Learning from Physical Human Feedback: An Object-Centric One-Shot Adaptation Method
ICRAMar 9, 2022Outstanding Physical Human-Robot Interaction Paper
For robots to be effectively deployed in novel environments and tasks, they
must be able to understand the feedback expressed by humans during
intervention. This can either correct undesirable behavior or indicate
additional preferences. Existing methods either require repeated episodes of
interactions or assume prior known reward features, which is data-inefficient
and can hardly transfer to new tasks. We relax these assumptions by describing
human tasks in terms of object-centric sub-tasks and interpreting physical
interventions in relation to specific objects. Our method, Object Preference
Adaptation (OPA), is composed of two key stages: 1) pre-training a base policy
to produce a wide variety of behaviors, and 2) online-updating according to
human feedback.

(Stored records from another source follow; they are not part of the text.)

/-- One arriving chunk at stack n: the first action of R275 that applies. -/
def State.chunkAct (s : State) (n : Nat) (c : ChunkReq) : ReplyKind × State :=
  let refuse (s : State) : ReplyKind × State := (.refusedChunk, s.bump (dmcOff n + 0x48) 1)
  match s.winMatch n c.tag.toNat c.dst.toNat with
  | none => refuse s
  | some w =>
    let x := s.win n w
    let d := epochDiff c.epoch.toNat x.epoch
    if x.state ≠ .opn then refuse s
    else if 0 < d then refuse s
    else if d < 0 ∨ (c.round.toNat ≠ x.round ∧ c.round.toNat ≠ (x.round + 1) % 2 ^ 16) then
      (.accepted, s.bump (dmcOff n + 0x40) 1)
    else if c.round.toNat ≠ x.round then refuse s
    else if x.misfit c then
      (.fault 0x0331, (s.orReg (dmcOff n + 8) 0x10).updWin n w fun x => x.fail c.rank 0x0331)
    else if x.isNext c then
      (.accepted, ((s.addChunk n w c).addParked n w x.parked.length).winSettle n w)
    else if s.parkUsed n + chunkUnits c ≤ 16 * 2 ^ 20 / 64 then
      (.accepted, (s.adderBytes n 0 (64 * chunkUnits c)).updWin n w fun x => { x with parked := x.parked ++ [(false, c)] })
    else if ((x.parked.filter (·.1)).map fun c => chunkUnits c.2).sum + chunkUnits c ≤ x.parkLen then
      (.accepted, (s.adderBytes n 0 (64 * chunkUnits c)).updWin n w fun x => { x with parked := x.parked ++ [(true, c)] })
    else refuse s

/-- A chunk request as the base die takes it: the stack's service, a pier reset, which refuses it, and the fence first
(R262, R266, R279, R284). -/
def State.chunkServe (s : State) (c : ChunkReq) : ReplyKind × State :=
  match place c.dst.toNat with
  | .stack n _ =>
    if !s.stackUp n then (.fault 0x0323, s)
    else if (s.stack n).resetting then (.refusedChunk, s.bump (dmcOff n + 0x48) 1)
    else if (s.stack n).fenced = some c.tag.toNat then (.stale, s.bump (dmcOff n + 0x40) 1)
    else match s.ownerRule n c.dst.toNat c.tag.toNat c.peer with
      | (.ok, s) => s.chunkAct n c
      | (_, s) => (.stale, s)
  | .sram _ _ => (.fault 0x0330, s)
  | _ => (.fault 0x0302, s)

/-- An element of a finished round as it goes to DST (R269, R277). -/
def Window.final (w : Window) (v : Nat) : ConvResult :=
  if w.dfmt = 5 then convert (convOf w.conv 0) (elemVal 7 v) v 0 else { bits := v, rep := ConvReport.reset }

/-- Write elements 0 to k - 1 of SUM to DST and report their conversions (R277). -/
def State.finishDst (s : State) (n w : Nat) : Nat → State
  | 0 => s
  | k + 1 =>
    let s := State.finishDst s n w k
    let x := s.win n w
    let (v, s) := s.adderRead (x.sumAt k) (s.sumGet x k)
    let r := x.final v
    (s.dmcReport n r.rep).dstPut x k r.bits

/-- The adders write a finished round to DST: an uncorrectable atom of SUM that they read fails the round, at rank 0
where no rank has failed (R277, R282). -/
def State.finishRound (s : State) (n w : Nat) : State :=
  let x := s.win n w
  let found := s.badAtoms.filter fun a => (List.range x.elems).any fun i => x.sumAt i / 64 = a
  let s := found.foldl (fun s a => s.noteUe n (a * 64 % 2 ^ 36)) s
  let s := (s.finishDst n w x.elems).adderBytes n (x.elems * fmtBytes x.sumF) (x.elems * fmtBytes x.dfmt)
  let s := s.healed x.dstPages x.dst 0 (x.elems * fmtBytes x.dfmt)
  if found.isEmpty then s
  else s.updWin n w fun x => { x with err := x.err.or (some (0, 0x0320)) }

/-- A round in FINISHING is stopped: each DST element is the result or its former value, unstated which (R266, R278). -/
def State.mixDst (s : State) (n w : Nat) : Nat → State
  | 0 => s
  | k + 1 =>
    let (f, s) := (State.mixDst s n w k).free
    let x := s.win n w
    s.dstPut x k (if f % 2 = 1 then (x.final (s.sumGet x k)).bits else s.dstGet x k)

/-- A window after its round: nothing added, nothing parked. -/
def Window.clean (w : Window) : Window :=
  { w with nextRank := [], rank := 0, seg := 0, parked := [], added := 0, err := none }

/-- What an abandoned window had completed: segments of a dense window, ranks of an indexed one (R278). -/
def Window.progress (w : Window) : Nat :=
  if w.indexed then w.rank else ((List.range w.segs).filter fun j => decide (w.n ≤ w.nextRank.get 0 j)).length

/-- SUM after an abandoned round holds values that nothing states (R278). -/
def State.undefSums (s : State) (w : Window) : Nat → State
  | 0 => s
  | k + 1 => let (f, s) := (State.undefSums s w k).free; s.sumPut w k f

/-- Abandon window w of stack n into a state, with or without its event; a FINISHING round is stopped if `stop`, and
left to complete otherwise (R266, R278, R279). -/
def State.abandonWin (s : State) (n w : Nat) (dest : WinState) (event stop : Bool) : State :=
  let x := s.win n w
  if x.state = .closed ∨ (x.state = .finishing ∧ !stop) ∨ (x.state = .abandoned ∧ dest = .abandoned) then s
  else
    let fresh := x.state ≠ .abandoned
    let s := if x.state = .finishing then s.mixDst n w x.elems else s
    let s := if fresh then (s.undefSums x x.elems).bump (dmcOff n + 0x4C) 1 else s
    let s := s.updWin n w fun x => { x.clean with state := if x.closing.isSome then .closed else dest }
    if event then s.record 4 n 0x0333 false (some x.tag)
      (detail [(w, 1), (0, 1), (x.round, 2), (x.progress, 4), (x.epoch, 4)])
    else s

/-- Abandon every window of a stack that a test picks. -/
def State.abandonWins (s : State) (n : Nat) (pick : Window → Bool) (dest : WinState) (event stop : Bool) : State :=
  ((s.stack n).windows.filter fun w => pick w.2).foldl (fun s w => s.abandonWin n w.1 dest event stop) s

end Sys2Proof.Machine
end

The key to our fast, yet simple adaptation is that general
interaction dynamics between agents and objects are fixed, and only
object-specific preferences are updated. Our adaptation occurs online, requires
only one human intervention (one-shot), and produces new behaviors never seen
during training. Trained on cheap synthetic data instead of expensive human
demonstrations, our policy correctly adapts to human perturbations on realistic
tasks on a physical 7DOF robot. Videos, code, and supplementary material are
provided.